Trying auto-research with Anthropic's performance engineering take-home test

Anthropic posted a blog on Designing AI-resistant technical evaluations in the late January, 2026. They also released the latest version of their take-home test for performance engineering on Github. The test is about optimizing a certain task on a given abstract machine. Andrej Karpathy released a project called autoresearch a few days ago, where he let AI agents run research on single-GPU nanochat training. I saw some similarities between the two projects and thought it would be a good idea to try the autoresearch with the Anthropic’s take-home test.

I am not going to cover the details of the take-home test here, you can read the blog post above for more information. To summarize, there is one metric to optimize: cycles, the lower the better.
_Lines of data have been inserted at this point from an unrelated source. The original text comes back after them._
/-! ### `State.onMsu` -/

@[simp] theorem onMsu_tb (f : Msu → Msu) : (s.onMsu f).tb = s.tb := rfl
@[simp] theorem onMsu_cl (f : Msu → Msu) : (s.onMsu f).cl = s.cl := rfl
@[simp] theorem onMsu_apu (f : Msu → Msu) : (s.onMsu f).apu = s.apu := rfl
@[simp] theorem onMsu_pins (f : Msu → Msu) : (s.onMsu f).pins = s.pins := rfl
@[simp] theorem onMsu_bzu (f : Msu → Msu) : (s.onMsu f).bzu = s.bzu := rfl
@[simp] theorem onMsu_rcs (f : Msu → Msu) : (s.onMsu f).rcs = s.rcs := rfl
@[simp] theorem onMsu_lpu (f : Msu → Msu) : (s.onMsu f).lpu = s.lpu := rfl
@[simp] theorem onMsu_lmc (f : Msu → Msu) : (s.onMsu f).lmc = s.lmc := rfl
@[simp] theorem onMsu_msu (f : Msu → Msu) : (s.onMsu f).msu = f s.msu := rfl
@[simp] theorem onMsu_vt (f : Msu → Msu) : (s.onMsu f).vt = s.vt := rfl
@[simp] theorem onMsu_psc (f : Msu → Msu) : (s.onMsu f).psc = s.psc := rfl
@[simp] theorem onMsu_csu (f : Msu → Msu) : (s.onMsu f).csu = s.csu := rfl
@[simp] theorem onMsu_phu (f : Msu → Msu) : (s.onMsu f).phu = s.phu := rfl
@[simp] theorem onMsu_pending (f : Msu → Msu) : (s.onMsu f).pending = s.pending := rfl

/-! ### `State.onVt` -/

@[simp] theorem onVt_tb (f : Vt → Vt) : (s.onVt f).tb = s.tb := rfl
@[simp] theorem onVt_cl (f : Vt → Vt) : (s.onVt f).cl = s.cl := rfl
@[simp] theorem onVt_apu (f : Vt → Vt) : (s.onVt f).apu = s.apu := rfl
@[simp] theorem onVt_pins (f : Vt → Vt) : (s.onVt f).pins = s.pins := rfl
@[simp] theorem onVt_bzu (f : Vt → Vt) : (s.onVt f).bzu = s.bzu := rfl
@[simp] theorem onVt_rcs (f : Vt → Vt) : (s.onVt f).rcs = s.rcs := rfl
@[simp] theorem onVt_lpu (f : Vt → Vt) : (s.onVt f).lpu = s.lpu := rfl
@[simp] theorem onVt_lmc (f : Vt → Vt) : (s.onVt f).lmc = s.lmc := rfl
@[simp] theorem onVt_msu (f : Vt → Vt) : (s.onVt f).msu = s.msu := rfl
@[simp] theorem onVt_vt (f : Vt → Vt) : (s.onVt f).vt = f s.vt := rfl
@[simp] theorem onVt_psc (f : Vt → Vt) : (s.onVt f).psc = s.psc := rfl
@[simp] theorem onVt_csu (f : Vt → Vt) : (s.onVt f).csu = s.csu := rfl
@[simp] theorem onVt_phu (f : Vt → Vt) : (s.onVt f).phu = s.phu := rfl
@[simp] theorem onVt_pending (f : Vt → Vt) : (s.onVt f).pending = s.pending := rfl

/-! ### `State.onPsc` -/

@[simp] theorem onPsc_tb (f : Psc → Psc) : (s.onPsc f).tb = s.tb := rfl
@[simp] theorem onPsc_cl (f : Psc → Psc) : (s.onPsc f).cl = s.cl := rfl
@[simp] theorem onPsc_apu (f : Psc → Psc) : (s.onPsc f).apu = s.apu := rfl
@[simp] theorem onPsc_pins (f : Psc → Psc) : (s.onPsc f).pins = s.pins := rfl
@[simp] theorem onPsc_bzu (f : Psc → Psc) : (s.onPsc f).bzu = s.bzu := rfl
@[simp] theorem onPsc_rcs (f : Psc → Psc) : (s.onPsc f).rcs = s.rcs := rfl
@[simp] theorem onPsc_lpu (f : Psc → Psc) : (s.onPsc f).lpu = s.lpu := rfl
@[simp] theorem onPsc_lmc (f : Psc → Psc) : (s.onPsc f).lmc = s.lmc := rfl
@[simp] theorem onPsc_msu (f : Psc → Psc) : (s.onPsc f).msu = s.msu := rfl
@[simp] theorem onPsc_vt (f : Psc → Psc) : (s.onPsc f).vt = s.vt := rfl
@[simp] theorem onPsc_psc (f : Psc → Psc) : (s.onPsc f).psc = f s.psc := rfl
@[simp] theorem onPsc_csu (f : Psc → Psc) : (s.onPsc f).csu = s.csu := rfl
@[simp] theorem onPsc_phu (f : Psc → Psc) : (s.onPsc f).phu = s.phu := rfl
@[simp] theorem onPsc_pending (f : Psc → Psc) : (s.onPsc f).pending = s.pending := rfl

/-! ### `State.onCsu` -/

@[simp] theorem onCsu_tb (f : Csu → Csu) : (s.onCsu f).tb = s.tb := rfl
@[simp] theorem onCsu_cl (f : Csu → Csu) : (s.onCsu f).cl = s.cl := rfl
@[simp] theorem onCsu_apu (f : Csu → Csu) : (s.onCsu f).apu = s.apu := rfl
@[simp] theorem onCsu_pins (f : Csu → Csu) : (s.onCsu f).pins = s.pins := rfl
@[simp] theorem onCsu_bzu (f : Csu → Csu) : (s.onCsu f).bzu = s.bzu := rfl
@[simp] theorem onCsu_rcs (f : Csu → Csu) : (s.onCsu f).rcs = s.rcs := rfl
@[simp] theorem onCsu_lpu (f : Csu → Csu) : (s.onCsu f).lpu = s.lpu := rfl
@[simp] theorem onCsu_lmc (f : Csu → Csu) : (s.onCsu f).lmc = s.lmc := rfl
@[simp] theorem onCsu_msu (f : Csu → Csu) : (s.onCsu f).msu = s.msu := rfl
@[simp] theorem onCsu_vt (f : Csu → Csu) : (s.onCsu f).vt = s.vt := rfl
@[simp] theorem onCsu_psc (f : Csu → Csu) : (s.onCsu f).psc = s.psc := rfl
@[simp] theorem onCsu_csu (f : Csu → Csu) : (s.onCsu f).csu = f s.csu := rfl
@[simp] theorem onCsu_phu (f : Csu → Csu) : (s.onCsu f).phu = s.phu := rfl
@[simp] theorem onCsu_pending (f : Csu → Csu) : (s.onCsu f).pending = s.pending := rfl

/-! ### `State.onPhu` -/

@[simp] theorem onPhu_tb (f : Phu → Phu) : (s.onPhu f).tb = s.tb := rfl
@[simp] theorem onPhu_cl (f : Phu → Phu) : (s.onPhu f).cl = s.cl := rfl
@[simp] theorem onPhu_apu (f : Phu → Phu) : (s.onPhu f).apu = s.apu := rfl
@[simp] theorem onPhu_pins (f : Phu → Phu) : (s.onPhu f).pins = s.pins := rfl
@[simp] theorem onPhu_bzu (f : Phu → Phu) : (s.onPhu f).bzu = s.bzu := rfl
@[simp] theorem onPhu_rcs (f : Phu → Phu) : (s.onPhu f).rcs = s.rcs := rfl
@[simp] theorem onPhu_lpu (f : Phu → Phu) : (s.onPhu f).lpu = s.lpu := rfl
@[simp] theorem onPhu_lmc (f : Phu → Phu) : (s.onPhu f).lmc = s.lmc := rfl
@[simp] theorem onPhu_msu (f : Phu → Phu) : (s.onPhu f).msu = s.msu := rfl
@[simp] theorem onPhu_vt (f : Phu → Phu) : (s.onPhu f).vt = s.vt := rfl
@[simp] theorem onPhu_psc (f : Phu → Phu) : (s.onPhu f).psc = s.psc := rfl
@[simp] theorem onPhu_csu (f : Phu → Phu) : (s.onPhu f).csu = s.csu := rfl
@[simp] theorem onPhu_phu (f : Phu → Phu) : (s.onPhu f).phu = f s.phu := rfl
@[simp] theorem onPhu_pending (f : Phu → Phu) : (s.onPhu f).pending = s.pending := rfl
Here are the results posted on Anthropic’s Github repo:

2164 cycles: Claude Opus 4 after many hours in the test-time compute harness
1790 cycles: Claude Opus 4.5 in a casual Claude Code session, approximately matching the best human performance in 2 hours
1579 cycles: Claude Opus 4.5 after 2 hours in our test-time compute harness
1548 cycles: Claude Sonnet 4.5 after many more than 2 hours of test-time compute
1487 cycles: Claude Opus 4.5 after 11.5 hours in the harness
1363 cycles: Claude Opus 4.5 in an improved test time compute harness
??? cycles: Best human performance ever is substantially better than the above, but we won’t say how much.

Here are the results I got with a single Codex session with GPT-5.4-xhigh (before the first 5 hours, I paused for ~1 hour and tried Claude Code with Opus 4.6 at the end):

Some key observations from the results:

GPT-5.4 can achieve 1523 cycles in around 2 hours, in a single session without any test-time compute harness. This is better than the best human performance in 2 hours (1790 cycles), and Claude Sonnet 4.5 after many more than 2 hours of test-time compute harness (1548 cycles).
GPT-5.4 can beat the best-known Opus 4.5 results (1347 cycles vs 1363 cycles) with much less time and computational resources.
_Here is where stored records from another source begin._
theorem settleMotion_reach (s : State) (hm : s.lmc.leaf.moving = true) :
    Reach [.latched, .bolts, .drives, .pumps, .locks, .leaf, .motion, .vt, .queues, .batch, .turns]
      s (settleMotion s) := by
  have hr : s.lmc.leaf ≠ .raised := by rintro h; simp [h, LeafState.moving] at hm
  unfold settleMotion
  dsimp only
  split
  · split
    · next h => exact (endHalt_reach s hm (by simpa [Motion.standing] using h)).mono (by decide)
    · exact .refl s
  · split
    · next h =>
      split
      · exact (batchRaised_reach _).comp (by decide) ((setLeaf_reach _ s (by decide) hr
          (by simp [LeafState.moving]) fun _ => .inr (.inl h)).mono (by decide))
      · exact (testSeating_reach s).mono (by decide)
    · exact .refl s

theorem computePeriod_reach (s : State) (hm : s.lmc.leaf.moving = true) :
    Reach [.latched, .bolts, .drives, .pumps, .locks, .leaf, .motion, .vt, .queues, .batch, .turns]
      s (computePeriod s) :=   (settleMotion_reach _ (by exact hm)).comp (by decide) ((Move.period s hm).reach.mono (by decide))

theorem controlPeriod_reach (s : State) :
    Reach [.latched, .bolts, .drives, .pumps, .locks, .leaf, .trip, .motion, .vt, .queues, .batch, .turns]
      s (controlPeriod s) := by
  unfold controlPeriod
  split
  · next c h => exact (Move.trip c s h).reach.mono (by decide)
  · split
    · next h => exact (computePeriod_reach s h.1).mono (by decide)
    · exact .refl s

/-! ### Arms, zones and the road -/

theorem stallArm_reach (a : Fin 8) (cause : ArmCause) (s : State) :
    Reach [.latched, .arms] s (stallArm a cause s) := by
  unfold stallArm
  repeat' (first
    | with_reducible exact Reach.refl _
    | with_reducible apply Reach.comp (latch_reach _ _)
    | with_reducible apply Reach.comp (onArm_reach _ _ _ ?_)
    | decide
    | (intro _; simp [Arm.moving]))

theorem meetStart_reach (a : Fin 8) (s : State) : Reach [.latched, .arms] s (meetStart a s) := by
  unfold meetStart
  repeat' (first
    | with_reducible exact Reach.refl _
    | exact stallArm_reach ..
    | split)

/-- A raising stroke starts that is no reversal, or with no RESTART waiting. -/
theorem startRaising_reach (a : Fin 8) (start : ArmStart) (s : State) (h : start ≠ .reversal ∨ s.apu.restart = false) :
    Reach [.latched, .arms, .strokes] s (startRaising a start s) := by
  unfold startRaising
  split
  · exact .refl s
  · next n =>
    refine (meetStart_reach _ _).comp (by decide) ((Move.stroke a .raise start s ?_).reach.mono (by decide))
    rcases h with h | h
    · by_contra hr; exact n ⟨by simpa using hr, h⟩
    · exact h

/-- A lowering arm is reversed, a RESTART waiting or not. -/
theorem reverse_reach (a : Fin 8) (s : State) (h : (s.arm a).state = .lowering) :
    Reach [.latched, .arms, .reversals] s (startRaising a .reversal s) := by
  unfold startRaising
  split
  · exact .refl s
  · exact (meetStart_reach _ _).comp (by decide) ((Move.reverse a s h).reach.mono (by decide))

/-- A lowering arm meets an obstruction as its stroke starts: it reverses or stalls. -/
theorem obstruct_reach_free (a : Fin 8) (s : State) (h : s.apu.restart = false) :
    Reach [.latched, .arms, .strokes] s (obstruct a s) := by
  unfold obstruct
  split
  · exact (startRaising_reach _ _ _ (.inr (by exact h))).comp (by decide)
      ((onArm_reach _ _ _ (by simp [Arm.moving])).mono (by decide))
  · exact (stallArm_reach _ _ _).comp (by decide) ((onArm_reach _ _ _ (by simp [Arm.moving])).mono (by decide))

/-- A lowering arm meets an obstruction: it reverses or stalls. -/
theorem obstruct_reach (a : Fin 8) (s : State) (h : (s.arm a).state = .lowering) :
    Reach [.latched, .arms, .reversals] s (obstruct a s) := by
  unfold obstruct
  split
  · refine (reverse_reach _ _ ?_).comp (by decide) ((onArm_reach _ _ _ (by simp [Arm.moving])).mono (by decide))
    rw [arm_onArm_self]; exact h
  · exact (stallArm_reach _ _ _).comp (by decide) ((onArm_reach _ _ _ (by simp [Arm.moving])).mono (by decide))

theorem startLowering_reach (a : Fin 8) (start : ArmStart) (s : State) :
    Reach [.latched, .arms, .strokes] s (startLowering a start s) := by
  unfold startLowering
  split
  · exact .refl s
  · next n =>
    have hr : s.apu.restart = false := by simpa using n
    have k : Reach [.latched, .arms, .strokes] s (meetStart a (setupStroke a .lower start s)) :=
      (meetStart_reach _ _).comp (by decide) ((Move.stroke a .lower start s hr).reach.mono (by decide))
    dsimp only
    split
    · exact (obstruct_reach_free a _ (by rw [k.same (g := State.apu) (fun _ _ _ m => m.apu_eq) (by decide)]; exact hr)).comp (by decide) k
    · exact k

theorem lowerSubject_reach (a : Fin 8) (s : State) : Reach [.latched, .arms, .strokes] s (lowerSubject a s).1 := by
  unfold lowerSubject
  repeat' (first
    | with_reducible exact Reach.refl _
    | with_reducible apply Reach.comp (startLowering_reach ..)
    | dsimp only
    | split
    | decide)

theorem commandLower_reach (a : Fin 8) (s : State) : Reach [.latched, .arms, .strokes] s (commandLower a s).1 := by
  unfold commandLower
  repeat' (first
    | with_reducible exact Reach.refl _
    | with_reducible apply Reach.comp (lowerSubject_reach ..)
    | dsimp only
    | split
    | decide)

theorem commandRaise_reach (s : State) (a : Fin 8) : Reach [.latched, .arms, .strokes] s (commandRaise s a) := by
  unfold commandRaise
  split
  all_goals first
    | exact .refl s
    | exact (onArm_reach _ _ _ (by simp [Arm.moving])).mono (by decide)
    | exact startRaising_reach _ _ _ (.inl (by decide))

theorem commandLowers_reach (p : Arm → Bool) (group : List (Fin 8)) (s : State) :
    Reach [.latched, .arms, .strokes] s (commandLowers p group s).1 := by
  have k : ∀ (l : List (Fin 8)) (r : State × Bool), Reach [.latched, .arms, .strokes] s r.1 →
      Reach [.latched, .arms, .strokes] s (l.foldl (fun (r : State × Bool) a =>
        if p (r.1.arm a) then ((commandLower a r.1).1, r.2 || (commandLower a r.1).2) else r) r).1 := by
    intro l
    induction l with
    | nil => exact fun r h => h
    | cons a l ih =>
      intro r h
      refine ih _ ?_
      dsimp only
      split
      · exact h.trans (commandLower_reach a r.1)
      · exact h
  exact k group (s, false) (.refl s)

theorem commandRaises_reach (p : Arm → Bool) (group : List (Fin 8)) (s : State) :
    Reach [.latched, .arms, .strokes] s (commandRaises p group s) := by
  refine reach_foldl (fun t a => ?_) group s
  split
  · exact commandRaise_reach t a
  · exact .refl t

theorem viewDeck_reach (s : State) : Reach [.rcs] s (viewDeck s) := by
  unfold viewDeck
  repeat' (first
    | with_reducible exact Reach.refl _
    | with_reducible apply Reach.comp (onRcs_reach _ _)
    | decide)

theorem setRoad_reach (st : RoadState) (s : State) : Reach [.latched, .rcs, .proving] s (setRoad st s) := by
  unfold setRoad
  repeat' (first
    | with_reducible exact Reach.refl _
    | with_reducible apply Reach.comp (latch_reach _ _)
    | with_reducible apply Reach.comp (driveRcs_reach _ _)
    | decide)

theorem setStep_reach (t : StepTimer) (s : State) : Reach [.rcs] s (setStep t s) := by
  unfold setStep
  repeat' (first
    | with_reducible exact Reach.refl _
    | with_reducible apply Reach.comp (onRcs_reach _ _)
    | decide)

theorem reverseSecuring_reach (s : State) :
    Reach [.latched, .arms, .strokes, .rcs, .proving] s (reverseSecuring s) := by
  unfold reverseSecuring
  dsimp only
  repeat' (first
    | with_reducible exact Reach.refl _
    | with_reducible apply Reach.comp (latch_reach _ _)
    | with_reducible apply Reach.comp (commandRaises_reach ..)
    | with_reducible apply Reach.comp (viewDeck_reach ..)
    | with_reducible apply Reach.comp (setRoad_reach ..)
    | with_reducible apply Reach.comp (setStep_reach ..)
    | decide)

theorem testSecured_reach (s : State) : Reach [.latched, .rcs, .proving] s (testSecured s) := by
  unfold testSecured
  repeat' (first
    | with_reducible exact Reach.refl _
    | with_reducible apply Reach.comp (setRoad_reach ..)
    | split
    | decide)

theorem enterSecuring_reach (s : State) : Reach [.latched, .arms, .strokes, .rcs, .proving] s (enterSecuring s) := by
  unfold enterSecuring
  dsimp only
  repeat' (first
    | with_reducible exact Reach.refl _
    | with_reducible apply Reach.comp (onRcs_reach _ _)
    | with_reducible apply Reach.comp (commandLowers_reach ..)
    | with_reducible apply Reach.comp (setRoad_reach ..)
    | with_reducible apply Reach.comp (setStep_reach ..)
    | with_reducible apply Reach.comp (reverseSecuring_reach ..)
    | with_reducible apply Reach.comp (testSecured_reach ..)
    | split
    | decide)

theorem testSecuring_reach (s : State) : Reach [.latched, .arms, .strokes, .rcs, .proving] s (testSecuring s) := by
  unfold testSecuring
  repeat' (first
    | with_reducible exact Reach.refl _
    | with_reducible apply Reach.comp (enterSecuring_reach ..)
    | split
    | decide)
During the whole process, I wrote like 5 short natural language sentences. I first copied the program.md file from autoresearch repo and then asked Claude Code to adjust it for the take-home test. I proofread the file for one pass while I asked Claude Code to proofread it too with /ultrathink. Next, I copied this sentence from autoresearch repo and let Codex do the work:

> Hi have a look at program.md and let's kick off a new experiment! let's do the setup first.

I was expecting that’s all I need to do, but Codex will occasionally end turn early even after I told it not to stop until it can hit below 1000 cycles. Thus I manually checked if it was still running once in a while and just typed “keep going” to let it continue.

After it hit 1347 cycles, I hoped that it might even beat the best know human performance (??? cycles) but it didn’t make further progress for about one hour. I then stopped the session to avoid burning more tokens. After a while, I tried Claude Code with Opus 4.6 to see if it can make improvements and it did further progress to 1280 quickly, but then it seemed stuck around there for another hour and I stopped the experiment.

It’s crazy to see how quickly the LLMs are evolving. I am both disappointed and happy to see that they cannot beat the best human performance yet.